> _Problem details_:
Of the lines below, write out exactly those from the line with "CONFIRM_WAIT_END (R73). -/" through the line with "approachLockExpiry (dt : Nat) (r : Fin 64)", both included, and skip the rest.

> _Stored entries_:
########################################

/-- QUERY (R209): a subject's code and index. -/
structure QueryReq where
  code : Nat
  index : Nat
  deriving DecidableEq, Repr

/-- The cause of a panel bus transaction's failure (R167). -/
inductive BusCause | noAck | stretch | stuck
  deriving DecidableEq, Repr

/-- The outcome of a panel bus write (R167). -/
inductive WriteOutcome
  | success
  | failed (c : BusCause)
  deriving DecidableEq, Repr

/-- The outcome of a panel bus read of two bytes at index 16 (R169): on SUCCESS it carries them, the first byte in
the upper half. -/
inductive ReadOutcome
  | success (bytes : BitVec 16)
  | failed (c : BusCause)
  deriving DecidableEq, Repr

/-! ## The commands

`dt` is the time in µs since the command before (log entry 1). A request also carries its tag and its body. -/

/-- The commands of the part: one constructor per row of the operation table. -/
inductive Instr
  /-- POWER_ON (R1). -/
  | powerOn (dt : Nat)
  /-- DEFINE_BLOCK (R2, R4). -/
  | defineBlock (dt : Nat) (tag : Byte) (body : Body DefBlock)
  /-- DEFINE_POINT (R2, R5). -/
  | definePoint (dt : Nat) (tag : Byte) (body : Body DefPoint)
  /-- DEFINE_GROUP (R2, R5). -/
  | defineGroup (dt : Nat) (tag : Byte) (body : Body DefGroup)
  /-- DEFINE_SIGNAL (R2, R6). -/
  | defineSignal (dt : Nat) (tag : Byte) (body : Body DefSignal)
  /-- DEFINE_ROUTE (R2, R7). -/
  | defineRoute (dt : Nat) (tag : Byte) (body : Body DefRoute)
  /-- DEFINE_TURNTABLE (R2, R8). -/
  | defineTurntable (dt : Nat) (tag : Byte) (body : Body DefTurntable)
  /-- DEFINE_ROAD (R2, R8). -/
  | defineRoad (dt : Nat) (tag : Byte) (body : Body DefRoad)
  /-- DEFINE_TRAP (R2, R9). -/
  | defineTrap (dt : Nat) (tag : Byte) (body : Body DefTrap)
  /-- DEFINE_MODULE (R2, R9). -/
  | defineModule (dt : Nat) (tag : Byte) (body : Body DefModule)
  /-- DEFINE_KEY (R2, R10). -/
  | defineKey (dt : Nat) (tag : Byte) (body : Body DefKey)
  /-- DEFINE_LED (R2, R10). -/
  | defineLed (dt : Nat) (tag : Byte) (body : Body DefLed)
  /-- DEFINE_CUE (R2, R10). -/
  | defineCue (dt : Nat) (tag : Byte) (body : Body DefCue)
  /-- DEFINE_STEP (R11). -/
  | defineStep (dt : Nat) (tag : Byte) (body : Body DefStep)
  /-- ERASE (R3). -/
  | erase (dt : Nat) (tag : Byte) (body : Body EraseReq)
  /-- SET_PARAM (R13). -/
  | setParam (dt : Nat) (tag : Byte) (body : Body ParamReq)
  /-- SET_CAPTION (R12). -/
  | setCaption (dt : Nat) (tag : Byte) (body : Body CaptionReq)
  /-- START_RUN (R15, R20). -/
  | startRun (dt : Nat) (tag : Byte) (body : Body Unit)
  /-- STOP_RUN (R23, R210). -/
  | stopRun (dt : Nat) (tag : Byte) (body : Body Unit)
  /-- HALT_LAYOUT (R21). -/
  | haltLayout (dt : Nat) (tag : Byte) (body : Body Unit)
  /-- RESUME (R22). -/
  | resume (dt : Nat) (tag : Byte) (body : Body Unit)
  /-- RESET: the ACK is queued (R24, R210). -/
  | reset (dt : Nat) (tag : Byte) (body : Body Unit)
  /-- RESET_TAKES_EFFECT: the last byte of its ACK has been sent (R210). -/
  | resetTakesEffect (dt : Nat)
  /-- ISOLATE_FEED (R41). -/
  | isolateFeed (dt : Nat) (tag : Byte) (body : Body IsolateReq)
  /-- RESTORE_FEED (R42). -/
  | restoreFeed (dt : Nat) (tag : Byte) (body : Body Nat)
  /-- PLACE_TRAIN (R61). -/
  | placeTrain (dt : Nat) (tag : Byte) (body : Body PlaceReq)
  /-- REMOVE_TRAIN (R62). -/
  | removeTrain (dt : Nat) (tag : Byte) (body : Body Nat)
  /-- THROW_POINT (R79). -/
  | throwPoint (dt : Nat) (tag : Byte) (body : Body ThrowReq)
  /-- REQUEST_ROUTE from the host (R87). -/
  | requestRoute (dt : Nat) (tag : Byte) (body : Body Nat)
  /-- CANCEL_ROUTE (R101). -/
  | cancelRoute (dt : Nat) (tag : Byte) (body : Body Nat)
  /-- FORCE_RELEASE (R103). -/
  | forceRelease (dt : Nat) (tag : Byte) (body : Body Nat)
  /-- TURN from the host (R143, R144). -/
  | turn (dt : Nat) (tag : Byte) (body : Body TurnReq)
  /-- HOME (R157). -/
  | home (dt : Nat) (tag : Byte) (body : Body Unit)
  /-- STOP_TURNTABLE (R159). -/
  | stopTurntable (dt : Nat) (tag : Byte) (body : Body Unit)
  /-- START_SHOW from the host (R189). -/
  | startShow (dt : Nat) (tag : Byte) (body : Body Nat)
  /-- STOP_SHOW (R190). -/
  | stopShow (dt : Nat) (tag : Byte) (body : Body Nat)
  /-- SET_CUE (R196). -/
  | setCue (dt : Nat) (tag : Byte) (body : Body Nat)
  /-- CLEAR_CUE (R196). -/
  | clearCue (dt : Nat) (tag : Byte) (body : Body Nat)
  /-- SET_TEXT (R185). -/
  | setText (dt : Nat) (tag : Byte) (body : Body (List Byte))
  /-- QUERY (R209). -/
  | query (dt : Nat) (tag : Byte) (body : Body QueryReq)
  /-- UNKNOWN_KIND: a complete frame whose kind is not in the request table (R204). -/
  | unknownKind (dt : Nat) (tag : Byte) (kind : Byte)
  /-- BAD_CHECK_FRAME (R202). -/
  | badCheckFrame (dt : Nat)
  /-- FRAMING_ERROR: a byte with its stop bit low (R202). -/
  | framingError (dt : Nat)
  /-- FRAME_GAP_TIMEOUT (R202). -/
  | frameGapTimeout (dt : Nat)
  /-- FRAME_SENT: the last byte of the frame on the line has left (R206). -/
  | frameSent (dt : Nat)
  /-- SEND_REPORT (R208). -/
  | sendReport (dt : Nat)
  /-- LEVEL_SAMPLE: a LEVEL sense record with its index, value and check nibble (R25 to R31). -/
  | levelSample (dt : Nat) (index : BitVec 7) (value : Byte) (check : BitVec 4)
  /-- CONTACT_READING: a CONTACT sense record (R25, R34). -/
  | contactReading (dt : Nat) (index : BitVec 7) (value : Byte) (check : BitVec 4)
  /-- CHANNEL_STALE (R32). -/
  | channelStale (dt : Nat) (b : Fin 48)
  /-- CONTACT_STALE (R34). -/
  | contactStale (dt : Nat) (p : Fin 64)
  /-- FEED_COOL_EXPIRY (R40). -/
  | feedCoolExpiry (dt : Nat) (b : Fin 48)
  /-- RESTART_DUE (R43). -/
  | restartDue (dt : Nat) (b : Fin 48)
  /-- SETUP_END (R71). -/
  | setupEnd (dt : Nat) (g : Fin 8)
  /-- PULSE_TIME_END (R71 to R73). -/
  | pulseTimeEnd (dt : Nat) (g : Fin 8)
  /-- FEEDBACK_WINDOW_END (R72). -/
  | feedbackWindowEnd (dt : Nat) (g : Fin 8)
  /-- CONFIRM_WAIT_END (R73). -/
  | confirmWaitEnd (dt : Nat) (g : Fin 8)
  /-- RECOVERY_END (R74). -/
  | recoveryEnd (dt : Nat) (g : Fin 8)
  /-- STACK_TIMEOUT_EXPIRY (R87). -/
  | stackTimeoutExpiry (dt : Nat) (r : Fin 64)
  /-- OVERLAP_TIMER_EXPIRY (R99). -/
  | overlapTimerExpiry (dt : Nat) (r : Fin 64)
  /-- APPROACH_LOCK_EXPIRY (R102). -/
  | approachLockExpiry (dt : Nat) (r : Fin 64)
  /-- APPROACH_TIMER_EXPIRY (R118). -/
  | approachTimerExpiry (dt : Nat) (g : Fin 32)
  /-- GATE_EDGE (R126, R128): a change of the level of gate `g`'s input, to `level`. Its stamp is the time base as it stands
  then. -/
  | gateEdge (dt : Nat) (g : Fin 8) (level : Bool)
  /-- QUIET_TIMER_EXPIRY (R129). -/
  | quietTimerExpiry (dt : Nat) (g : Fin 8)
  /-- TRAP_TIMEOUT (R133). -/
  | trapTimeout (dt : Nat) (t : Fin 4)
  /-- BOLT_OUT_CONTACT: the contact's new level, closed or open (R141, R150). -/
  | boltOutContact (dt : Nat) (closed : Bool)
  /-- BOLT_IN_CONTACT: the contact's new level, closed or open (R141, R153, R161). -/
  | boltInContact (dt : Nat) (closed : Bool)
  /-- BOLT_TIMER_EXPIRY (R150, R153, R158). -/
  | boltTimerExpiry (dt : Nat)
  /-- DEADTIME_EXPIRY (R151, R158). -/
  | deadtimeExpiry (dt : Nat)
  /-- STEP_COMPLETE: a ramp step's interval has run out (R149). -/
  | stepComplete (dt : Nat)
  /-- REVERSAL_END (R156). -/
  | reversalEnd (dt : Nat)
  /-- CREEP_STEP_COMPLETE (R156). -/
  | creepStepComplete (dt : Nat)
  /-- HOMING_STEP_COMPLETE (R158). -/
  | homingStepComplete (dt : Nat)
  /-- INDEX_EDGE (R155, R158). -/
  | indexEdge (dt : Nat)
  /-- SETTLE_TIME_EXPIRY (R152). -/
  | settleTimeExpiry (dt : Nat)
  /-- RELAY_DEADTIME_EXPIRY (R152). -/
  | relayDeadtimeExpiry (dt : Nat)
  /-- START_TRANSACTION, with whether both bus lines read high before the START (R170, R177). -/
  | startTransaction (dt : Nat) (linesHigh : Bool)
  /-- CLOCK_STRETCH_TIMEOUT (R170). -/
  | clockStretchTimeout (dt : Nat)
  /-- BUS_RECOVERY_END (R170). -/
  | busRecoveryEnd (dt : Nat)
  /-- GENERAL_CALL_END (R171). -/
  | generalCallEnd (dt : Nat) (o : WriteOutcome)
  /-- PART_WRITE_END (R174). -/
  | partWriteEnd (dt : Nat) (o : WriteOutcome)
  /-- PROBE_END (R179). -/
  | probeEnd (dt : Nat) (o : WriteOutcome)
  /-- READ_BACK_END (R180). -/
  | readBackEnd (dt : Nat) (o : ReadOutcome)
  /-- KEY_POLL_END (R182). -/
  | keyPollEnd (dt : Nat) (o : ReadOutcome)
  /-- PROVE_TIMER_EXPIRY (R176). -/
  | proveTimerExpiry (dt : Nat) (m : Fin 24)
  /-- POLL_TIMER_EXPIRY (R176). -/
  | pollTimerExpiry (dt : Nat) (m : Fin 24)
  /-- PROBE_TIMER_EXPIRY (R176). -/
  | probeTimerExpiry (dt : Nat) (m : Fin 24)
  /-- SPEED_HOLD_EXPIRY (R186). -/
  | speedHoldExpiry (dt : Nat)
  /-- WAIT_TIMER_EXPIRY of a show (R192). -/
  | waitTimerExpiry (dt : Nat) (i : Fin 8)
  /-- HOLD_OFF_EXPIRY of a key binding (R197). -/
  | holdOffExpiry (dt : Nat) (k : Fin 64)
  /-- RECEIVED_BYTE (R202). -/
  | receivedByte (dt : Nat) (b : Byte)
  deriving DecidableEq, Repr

########################################

> _Solution to this exercise_:
  /-- CONFIRM_WAIT_END (R73). -/
  | confirmWaitEnd (dt : Nat) (g : Fin 8)
  /-- RECOVERY_END (R74). -/
  | recoveryEnd (dt : Nat) (g : Fin 8)
  /-- STACK_TIMEOUT_EXPIRY (R87). -/
  | stackTimeoutExpiry (dt : Nat) (r : Fin 64)
  /-- OVERLAP_TIMER_EXPIRY (R99). -/
  | overlapTimerExpiry (dt : Nat) (r : Fin 64)
  /-- APPROACH_LOCK_EXPIRY (R102). -/
  | approachLockExpiry (dt : Nat) (r : Fin 64)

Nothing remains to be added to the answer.